As used herein, the phrase “thermally conditioning the well” means the temperatures between the depths, because of inert gas injection, have become temporarily stabilized at temperatures cooler than for the condition of the well prior to injection. Thermal conditioning is not a wellbore treatment as inert gas injection does not alter the rate of fluid production from or injected into a reservoir.
The inert gas can be selected from the group consisting of carbon dioxide or nitrogen. The inert gas source is connected to the well production tree as is a truck with a reel of FO-DTS line.
During inert gas injection, pump pressure should be maintained within +/−3% to minimize changes in the thermal properties of the inert gas. The pump pressure should exceed the reservoir pressure of the well but remain below reservoir fracturing pressure.
Thermal conditioning of a well can be determined using two approaches. The first approach is comparison of consecutive traces until no further cooling is observed. Typically, observation is visual. Alternatively, observation can involve an algorithm or use of artificial intelligence (AI) whereby the computer will determine when the well has been thermally conditioned. The second approach is injection of a pre-determined volume of inert gas sufficient for the well to become thermally conditioned.
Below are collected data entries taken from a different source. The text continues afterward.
-- ==== Sys2Proof/Config.lean ====
section
/-! DEFINITION. What an implementation fixes and the spec does not give. Every constant here that has no body is a
free value: nothing in Lean can evaluate it or prove a value of it. The figures with a body are the spec's own. -/

namespace Sys2Proof.Config

/-- Home die 0-3 of a physical 128-byte line: "an address hash" whose form is not given (R14, R356). Log 6. -/
opaque homeDie (line : Nat) : Nat
/-- Which set of its colour group a line of the shared cache lies in, modulo their number: not given (R109, R356). Log 6. -/
opaque l2Set (line : Nat) : Nat
/-- "the line's hash" that chooses the colour group of a line (R356). Log 6. -/
opaque colourHash (line : Nat) : Nat
/-- Whether a line of another module is present in its home slice, and the state of its HBM row, at a cycle: 0 present,
1 absent with the row open, 2 absent with the row closed (Table 10.2). Log 6. -/
opaque remoteLine (node line cycle : Nat) : Nat
/-- What the Crucible reads when it opens sealed bytes with a key (R89, R91, R348). Log 9. -/
opaque openWord (key serial : Nat) (bytes : List Byte) : Nat
/-- H of the routing entry of one node for another, in a module other than this one: "no member reads the others' tables" (R289).
Log 6. -/
opaque otherHops (node dest : Nat) : Nat
/-- A byte of memory written under one memory key, as an access under another key reads it: AES-256-XTS with the wrong key (R344). Log 105. -/
opaque otherKey (written read addr : Nat) (b : Byte) : Byte
/-- H of a communicator that has no member but rank 0: the largest of no hop counts (R289). Log 6. -/
opaque soloHops : Nat
/-- HBM stack of a line: not given (R349, R432). Log 6. -/
opaque stackOf (line : Nat) : Nat
/-- Which divisor of the lines of a colour group is the number of ways of a set: not given (R109). Log 6. -/
opaque l2Ways : Nat
/-- Lines of 128 bytes in a colour group: a 64th of a slice of 96 MiB (R13, R356). -/
def l2GroupLines : Nat := 12288
/-- Ways of a set: the sets of a group are alike, so their number divides its lines (R13). -/
def l2WayCount : Nat :=
  let ds := (List.range l2GroupLines).filterMap fun i => if l2GroupLines % (i + 1) = 0 then some (i + 1) else none
  (ds[l2Ways % ds.length]?).getD 1
/-- Index of the set of a line within its colour group. -/
def l2Index (line : Nat) : Nat := l2Set line % (l2GroupLines / l2WayCount)
/-- Whether the HBM row of a line is open at a cycle: not given (R21, Table 10.2). Log 6. -/
opaque rowOpen (line cycle : Nat) : Bool
/-- Cycles of the `n`-th host access: "not fixed by the device" (Table 10.2). Log 6. -/
opaque hostCycles (n : Nat) : Nat
/-- What the translation service reads out of a page-table entry, as one number the fields of which
`Sys2Proof.Machine.pteOf` names: the bit layout of an entry is not given (R122, R333, R417). Log 7. -/
opaque pteWord (e : DWord) : Nat
/-- Whether a signature over the given bytes verifies under the key of the given owner (R345, R355). Log 9. -/
opaque sigOk (owner : Nat) (bytes : List Byte) : Bool
/-- Whether wrapped keys unwrap under an ephemeral key (R347). Log 9. -/
opaque keysOk (ephemeral : Nat) (bytes : List Byte) : Bool
/-- What unwraps: the memory key (0) or the save key (1), as a number that names it (R347). Log 103. -/
opaque unwrapped (which ephemeral : Nat) (bytes : List Byte) : Nat
/-- Byte `i` of SHA-512 over some bytes (R354). Log 9. -/
opaque sha512 (bytes : List Byte) (i : Nat) : Byte
/-- The device identity key as a number that names it (R343). Log 103. -/
opaque identityKey : Nat
/-- Byte `i` of a signature of some bytes by a key: "r then s", ECDSA P-521 (R354). Log 9. -/
opaque signByte (key : Nat) (bytes : List Byte) (i : Nat) : Byte
/-- Byte `i` of the Crucible's firmware digest (R354). Log 9. -/
opaque firmwareByte (i : Nat) : Byte
/-- Byte `i` of the device serial number (R354). Log 9. -/
opaque serialByte (i : Nat) : Byte
/-- Byte `i` of the public half of an ephemeral key (R354). Log 9. -/
opaque publicByte (ephemeral i : Nat) : Byte
/-- Byte `i` of what the Crucible seals or signs for a purpose, of a plaintext taken as one number: the bytes of
AES-256-GCM and ECDSA outputs under keys that "no register, packet or command reads" (R343). Log 9. -/
opaque sealByte (purpose key serial plain i : Nat) : Byte
/-- Whether sealed bytes verify under a key (R91). Log 9. -/
opaque sealOk (key serial : Nat) (bytes : List Byte) : Bool
/-- SOURCE and DATA of the `n`-th event of a kind to which the spec gives no such layout (R330, R351, R357). Log 28. -/
opaque eventSource (n : Nat) : Nat
opaque eventData (n : Nat) : Nat
/-- What the Crucible reads out of a policy block, as one number the fields of which `Sys2Proof.Machine.readPolicy` names: the layout of the
block is not given (R345). Log 9. -/
opaque policyWord (bytes : List Byte) : Nat
/-- Byte `i` of an eviction blob opened: its layout is not given (R352). Log 9. -/
opaque blobByte (handle i : Nat) : Byte
/-- Bytes of the blob of a handle, whose size the spec does not give (R352). Log 9. -/
opaque blobSize (handle : Nat) : Nat
/-- Cycles in which a copy engine copies the `n`-th page of a slice move: not given (R358). Log 6. -/
opaque pageCycles (n : Nat) : Nat
/-- Bits [7:0] of DEVID, the stepping: not given (R330). Log 10. -/
opaque stepping : Byte
/-- Physical cores of the module (R13). -/
def cores : Nat := 1152
/-- Bytes of a core's unified store (R15). -/
def storeBytes : Nat := 0xC0000
/-- Cycles of a tick (R18). -/
def tick : Nat := 7
/-- Ejected-thread limit in ticks (R382). -/
def ejlim : Nat := 0x10000
/-- Ticks after which a request is declared lost (R390). -/
def lostTicks : Nat := 0x100000

/-! Latencies of Table 1.4 (R21). -/

/-- Integer lane operation. -/
def latInt : Nat := 4
/-- FP32 add or multiply. -/
def latFp : Nat := 5
/-- FP32 fused multiply-add. -/
def latFma : Nat := 6
/-- Special-function result. -/
def latSfu : Nat := 18
/-- Shuffle. -/
def latShfl : Nat := 8
/-- Lane reduction or scan. -/
def latRed : Nat := 14
/-- Own store through the aperture. -/
def latOwn : Nat := 12
/-- Store of another core of the cluster. -/
def latWindow : Nat := 40
/-- Private L1 hit. -/
def latL1 : Nat := 24
/-- Fused L1 hit. -/
def latFused : Nat := 32
/-- Same-die shared-cache hit. -/
def latSame : Nat := 160
/-- Other-die shared-cache hit. -/
def latOther : Nat := 240
/-- HBM with its row open. -/
def latOpen : Nat := 480
/-- HBM with its row closed. -/
def latClosed : Nat := 560
/-- One fabric hop. -/
def latHop : Nat := 1900
/-- Instruction-cache miss to the shared cache. -/
def latFetch : Nat := 170
/-- One arbitration round (R23). -/
def round : Nat := 8

end Sys2Proof.Config
end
Thereafter, only one trace is necessary for leak analysis. This second method can be used particularly in environments where the volume of inert gas necessary to thermally condition a well is known. One example would be a well in an oilfield environment where the necessary volume of inert gas to be injected is known, based on prior testing of wells having similar depth and casing diameter.
Once thermal conditioning has been determined, the stabilized trace or stabilized set of temperature-depth data can be used for leak analysis and inert gas injection can be discontinued.
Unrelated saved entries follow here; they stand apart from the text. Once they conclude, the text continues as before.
-- ==== Sys2Proof/Syntax.lean ====
section
/-! DEFINITION. Syntax of the PVB-3048 model: one constructor of `Instr` for each row of
spec/opcode_table.json. The first 205 rows are the encodings of 07_encoding_and_assembly.md (R183, R184, R186);
their arguments are the fields the table names, each as wide as the table gives it. The other 103 rows are the
steps of the machine and the acts of its surroundings that have no encoding (95_what_each_step_holds.md); what such a
step is about, its subject, stands in the state (log 1). -/

namespace Sys2Proof
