/-- A live context (R331, R84). -/
structure Ctx where
  fn : Nat
  entry : Nat
  pasid : Nat
  ptroot : Nat
  keyid : Nat
  hord : Nat
  slim : Nat
  saveb : Nat
  dying : Bool
  halted : Bool
  haltedAt : Nat
  /-- spilled granule images: core × 64 + physical granule at the spill, unit, logical granule, bytes (R88, R372) -/
  images : List (Nat × Nat × Nat × Memory)
  /-- plane section of a core with the unit that held the lease (R308, R370) -/
  planes : Tab (Plane × Plane × Nat)
  /-- the state saved by a halt (R83): cores, ejected threads as cluster and slot, and replayable requests in order of issue -/
  saved : List SavedCore
  slots : List (Nat × Nat × Ejected)
  replays : List Req
  /-- requests that came back during the halt, as they are to return after it (R85, R327) -/
  returns : List Req
  /-- loads saved as packets whose requests are still outstanding: core and end (R84) -/
  outstanding : List (Nat × Nat)
deriving DecidableEq, Repr

/-- An eviction blob in host memory (R352): its handle, its VF, its address and size, and what it holds. -/
structure Blob where
  handle : Nat
  fn : Nat
  addr : Nat
  size : Nat
  ctxs : Tab Ctx
  units : Tab UnitSt
  launches : Tab Launch
  insts : List Inst
  cmds : Tab Cmd
  matOps : Tab MatOp
  pageReqs : Tab PageReq
  /-- requests under which a lehr or an elastic entry waits, and the entries with their cores -/
  reqs : Tab Req
  elq : List (Nat × ElReq)
  fe : FrontEnd
  /-- hearth rings: context, address, bytes -/
  areas : List (Nat × Nat × List Byte)
deriving DecidableEq, Repr

/-- A releasing agent as the scope tests see it (R130, R140), with its warp as it stood at the release. -/
structure Party where
  /-- 0 a thread of a warp, 1 an engine command, 2 an ejected thread, 3 a front end -/
  agent : Nat
  node : Nat
  cluster : Nat
  unit : Nat
  /-- linear id of the unit, as the scope detail names it (R425) -/
  lid : Nat
  wslot : Nat
  /-- the releasing thread, or the threads that issued the command, by their number in the unit -/
  thrs : List Nat
  /-- members of the warp at the release that were not ejected -/
  members : List Nat
deriving DecidableEq, Repr

/-- The last release on a synchronisation line (R139). -/
structure SyncLine where
  /-- bytes the release wrote -/
  addr : Nat
  len : Nat
  scope : Nat
  by_ : Party
deriving DecidableEq, Repr

/-- A release as the vector-clock unit holds it (R133): what carries it (a word, the fences or the reads of an agent), its scope and agent,
and the object with its vector. -/
structure Rel where
  at_ : Nat
  scope : Nat
  by_ : Party
  obj : Nat
deriving DecidableEq, Repr

/-- A slice move (R358, R432): logical slice, new physical slice, pages done. -/
structure SliceMove where
  logical : Nat
  physical : Nat
  page : Nat
  /-- asked by MOVE (otherwise a retirement copy) -/
  host : Bool
deriving DecidableEq, Repr

/-- A sealed report or blob the Crucible holds (R353, R440). -/
structure Report where
  fn : Nat
  handle : Nat
  bytes : List Byte
deriving DecidableEq, Repr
The trace or stabilized set of temperature-depth data is used to calculate a series of moving average temperature gradients between the two depths calculated at pre-determined intervals from the stabilized temperature-depth data. The mean of the moving average temperature gradients and the standard deviation of the moving average temperature gradients are also calculated. Thereafter, a LCL is calculated. The depth associated with a moving average temperature gradient having a value below the LCL is indicative of a leak.
Due to the significant amount of data obtained and calculated, it is preferable to generate the results as an image in a graphical format via screen or printout and leak analysis is determined visually by an operator where the depth of a leak is identified as any depth appearing below the LCL. Alternatively, the computer can be programmed to generate a list of the depths at which a moving average temperature gradient is lower than the LCL. Alternatively, a computer can be programmed to generate a chart illustrating the depths at which leaks are present. In some cases, artificial intelligence (AI) can be utilized for determination of whether leaks are present.
The minimum volume of inert gas pumped for a well to be thermally conditioned is dependent upon well characteristics. All gases and liquids existing in the casing are displaced so the casing column is occupied by inert gas. For the well to become thermally conditioned, inert gas is pumped at a rate sufficient to minimize heat transfer effects from the casing, cement, and formation to the inert gas within the wellbore and provide the required test pressure and ensure turbulent flow inside the casing to minimize fingering of inert gas through the liquid.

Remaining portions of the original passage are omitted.